Interdisciplinary Degree: Pursue a Career in Biotechnology

Kent State University’s Department of Biological Sciences and Department of Chemistry offer an interdisciplinary program leading to the Bachelor of Science in Biotechnology, as a leading school for genetic engineering studies and other biotechnology pursuits.

General University Requirements

All students seeking a bachelor’s degree at Kent State University complete a series of liberal education requirements. In addition to the course work specific to their major (outlined below), students pursuing a B.S. degree in biotechnology take courses in English composition, foreign language, humanities, fine arts, and social sciences.

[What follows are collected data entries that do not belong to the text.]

-- ==== Sys2Proof/Machine/Gateway.lean ====
section
/-! DEFINITION. Events imported from other members, barriers and stage ends that span the Choir, the link ledger, and
remote memory (11_choir_link.md R366, R367, R375 to R382). -/

namespace Sys2Proof.Machine

/-! ### The stage in progress (06 R193, R197) -/

/-- The beat whose voice stage runs. -/
def State.voiceRunning (s : State) : Option BeatWork := s.beat.work.find? (fun w => decide (w.voice = .running))

/-- The oldest beat whose stave entries are not consumed (06 R193): the beat of the voice stage in progress, or the one
whose stage comes next. -/
def State.oldestBeat (s : State) : Nat :=
  match s.beat.work.find? (fun w => decide (w.voice = .running) || decide (w.voice = .waiting)) with
  | some w => w.beat
  | none => s.beat.number

/-- The beat from the oldest on, up to 15 later, with four given low bits (06 R193). -/
def State.beatOfTag (s : State) (tag : Nat) : Nat := s.oldestBeat + (tag + 16 - s.oldestBeat % 16) % 16

/-- Whether a flit was sent during the stage of beat n: SPIKE packets. -/
def Flit.spikeOf (n : Nat) (f : Flit) : Bool := decide (f.pkt.type = 1) && decide (f.stage = n)

/-- Whether rank r of beat n is quiet: nothing waits to be sent, no DELAY 0 SPIKE of it is in flight, and the gateway holds
nothing of it for export (06 R197, 11 R377). -/
def State.rankQuiet (s : State) (n r : Nat) : Bool :=
  s.fabric.cores.all (fun e => e.2.outbox.all (fun f => !f.spikeOf n))
  && !s.inFlight (fun f => f.spikeOf n && decide (f.pkt.delay = 0) && decide (f.rank = r))
  && s.fabric.exports.all (fun e => !(e.2.2.spikeOf n && decide (e.2.2.rank = r)))
  && s.choir.imports.all (fun e => !(e.f.spikeOf n && decide (e.f.pkt.delay = 0)))

/-- Whether the whole stage of beat n is quiet. -/
def State.stageQuiet (s : State) (n : Nat) : Bool :=
  !s.inFlight (fun f => f.spikeOf n) && s.fabric.exports.all (fun e => !e.2.2.spikeOf n)
  && s.choir.imports.all (fun e => !e.f.spikeOf n)

/-! ### Reports (11 R367, R377, R378) -/

/-- The number the Choir gives an own beat. -/
def State.choirBeatNo (s : State) (n : Nat) : Nat := ((n : Int) + s.choir.offset).toNat

/-- The number this package gives a beat of the Choir. -/
def State.ownBeatNo (s : State) (n : Nat) : Nat := ((n : Int) - s.choir.offset).toNat

/-- Packets exported to and imported from each other member. -/
def State.linkCounts (s : State) : List (Nat × Nat × Nat) :=
  s.otherMembers.map (fun i => (i, tabGet 0 s.choir.exported i, tabGet 0 s.choir.imported i))

/-- The own report for a rank (none: the stage end) of beat n. -/
def State.ownReportOf (s : State) (n : Nat) (rank : Option Nat) : Report :=
  { src := s.choir.ownId, beat := s.choirBeatNo n, rank := rank, counts := s.linkCounts, terms := tabGet {} s.choir.ledger (n % 16) }

/-- Whether two reports name the same barrier or stage end. -/
def Report.same (a b : Report) : Bool := decide (a.beat = b.beat) && decide (a.rank = b.rank)

/-- Packets a report names for another member: exported, imported. -/
def Report.pair (r : Report) (i : Nat) : Nat × Nat :=
  match r.counts.find? (fun c => decide (c.1 = i)) with
  | some c => c.2
  | none => (0, 0)

/-- Whether exports equal imports for every pair of reports; an import count includes the copies its receiver discarded. -/
def balanced (l : List Report) : Bool := l.all (fun a => l.all (fun b => decide (a.src = b.src) || decide ((a.pair b.src).1 = (b.pair a.src).2)))

/-- The sum of the link ledger over reports: ACCEPTED + REPLICATED against IMPORTED + LINK_SHED + DROPPED (R378). -/
def linkSums (l : List Report) : BitVec 32 × BitVec 32 :=
  l.foldl (fun a r => (a.1 + r.terms.accepted + r.terms.replicated, a.2 + r.terms.imported + r.terms.linkShed + r.terms.dropped)) (0, 0)

/-- KIND of a report. -/
def Report.kind (r : Report) : Nat := if r.rank.isSome then 0x0B else 0x0C

/-- The payload of a report or broadcast. -/
def Report.bytes (r : Report) : List Byte :=
  match r.rank with
  | some k => barrierBytes r.beat k r.counts
  | none => stageEndBytes r.beat r.terms r.counts

/-- LINK_LEDGER_CHECK (R378): not made when a member departed before it reported. -/
def State.linkCheck (key : Report) (l : List Report) (s : State) : State :=
  if s.choir.departed.any (fun d => !l.any (fun r => decide (r.src = d.1))) = true ∨ key.beat ∈ s.choir.unchecked then
    s.onChoir (fun c => { c with unchecked := c.unchecked.filter (fun b => decide (b ≠ key.beat)) })
  else if (linkSums l).1 = (linkSums l).2 then s
  else
    (((s.emcyEvent 0xFF20 0x1E (leBytes 6 key.beat)).count 0x8000 0x13 1).onChoir (fun c => { c with ledgerFailDue := some key.beat })).ledgerFail
      (s.ownBeatNo key.beat)

/-- The precentor opens the barrier or ends the stage once every current member has reported and the counts balance. -/
def State.checkReports (s : State) : State :=
  match s.choir.ownReport with
  | none => s
  | some k =>
    let l := s.choir.reports.filter (fun r => r.same k)
    if s.choir.role = .precentor ∧ s.liveMembers.all (fun i => l.any (fun r => decide (r.src = i))) = true
        ∧ balanced (l.filter (fun r => s.liveMembers.contains r.src)) = true then
      let u := (s.onChoir (fun c => { c with granted := some (k.beat, k.rank), ownReport := none, reports := c.reports.filter (fun r => !r.same k) })).linkTo
        k.kind .all k.bytes
      if k.rank.isNone then u.linkCheck k l else u
    else s

/-- A report reaches the precentor; a repeated one replaces the earlier. -/
def State.takeReport (r : Report) (s : State) : State :=
  (s.onChoir (fun c => { c with reports := c.reports.filter (fun x => !(decide (x.src = r.src) && x.same r)) ++ [r] })).checkReports

/-- Reports that this package is ready: to itself as precentor, else over the link. -/
def State.sendReport (n : Nat) (rank : Option Nat) (s : State) : State :=
  let r := s.ownReportOf n rank
  let u := s.onChoir (fun c => { c with ownReport := some r })
  if s.choir.role = .precentor then u.takeReport r else u.linkToPrec r.kind r.bytes

/-- Whether a rank or stage end of beat n needs no other package, or is granted. -/
def State.isGranted (s : State) (n : Nat) (rank : Option Nat) : Bool :=
  s.choirMember = false || s.otherMembers.isEmpty || decide (s.choir.granted = some (s.choirBeatNo n, rank))

/-- A broadcast: the barrier is open, or the stage ended. -/
def State.takeGrant (beat : Nat) (rank : Option Nat) (s : State) : State :=
  s.onChoir (fun c => { c with
    granted := some (beat, rank),
    ownReport := match c.ownReport with
      | some r => if r.beat = beat ∧ r.rank = rank then none else some r
      | none => none })

/-- A report at the precentor, or its broadcast at a follower (R377). -/
def State.takeStage (v : LinkVia) (r : Report) (s : State) : State :=
  if v.dst.isNone then (if s.choir.role = .follower then s.takeGrant r.beat r.rank else s)
  else if s.choir.role = .precentor ∧ s.reachable v.src = true then s.takeReport r
  else s

/-- BARRIER. -/
def execBarrier (v : LinkVia) (beat rank : Nat) (counts : List (Nat × Nat × Nat)) (s : State) : Host.Outcome State Fault Refusal :=
  .next (s.linkIn v 0x0B (barrierBytes beat rank counts)
    (State.takeStage v { src := v.src, beat := beat, rank := some rank, counts := counts, terms := {} }))

/-- STAGE_END. -/
def execStageEnd (v : LinkVia) (beat : Nat) (terms : LinkTerms) (counts : List (Nat × Nat × Nat)) (s : State) :
    Host.Outcome State Fault Refusal :=
  .next (s.linkIn v 0x0C (stageEndBytes beat terms counts)
    (State.takeStage v { src := v.src, beat := beat, rank := none, counts := counts, terms := terms }))

/-- REPORT_REPEAT (R367): the report that awaits its broadcast is sent again, with the counts as they stand once the
package is quiet again. -/
def execReportRepeat (s : State) : Host.Outcome State Fault Refusal :=
  .next (match s.choir.ownReport with
    | none => s
    | some r =>
      let n := s.ownBeatNo r.beat
      let quiet := match r.rank with
        | some k => s.rankQuiet n k
        | none => s.stageQuiet n
      if quiet then s.sendReport n r.rank
      else if s.choir.role = .precentor then s.checkReports
      else s.linkToPrec r.kind r.bytes)

/-- MEMBER_UNREACHABLE (R381): no barrier or stage end waits for the member any more. -/
def execMemberUnreachable (id : Fin 16) (s : State) : Host.Outcome State Fault Refusal :=
  .next (if s.reachable id then (s.departs id 1).checkReports else s)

Biotechnology Degree Requirements

The Biotechnology program is designed to provide a strong academic foundation in biological sciences and chemistry, training in the various biotechnologies and a solid understanding of their application in industry and biomedicine. The program places particular emphasis on practical training and includes laboratories in general chemistry, cell biology, microbiology, biological chemistry, and molecular biology. The final year includes a research experience at Kent and/or an internship in a biotechnology or pharmaceutical company. In addition to the liberal education requirements cited above, students take courses in the following areas:

Year I: biological foundations, cell biology (lecture/lab), general chemistry (lecture/lab), calculus, probability and statistics for life sciences.

Year II: microbiology (lecture/lab), genetics (lecture), organic chemistry (lecture/lab), aqueous equilibrium (lecture), biological chemistry (lecture/lab), general physics, computer science, ethics.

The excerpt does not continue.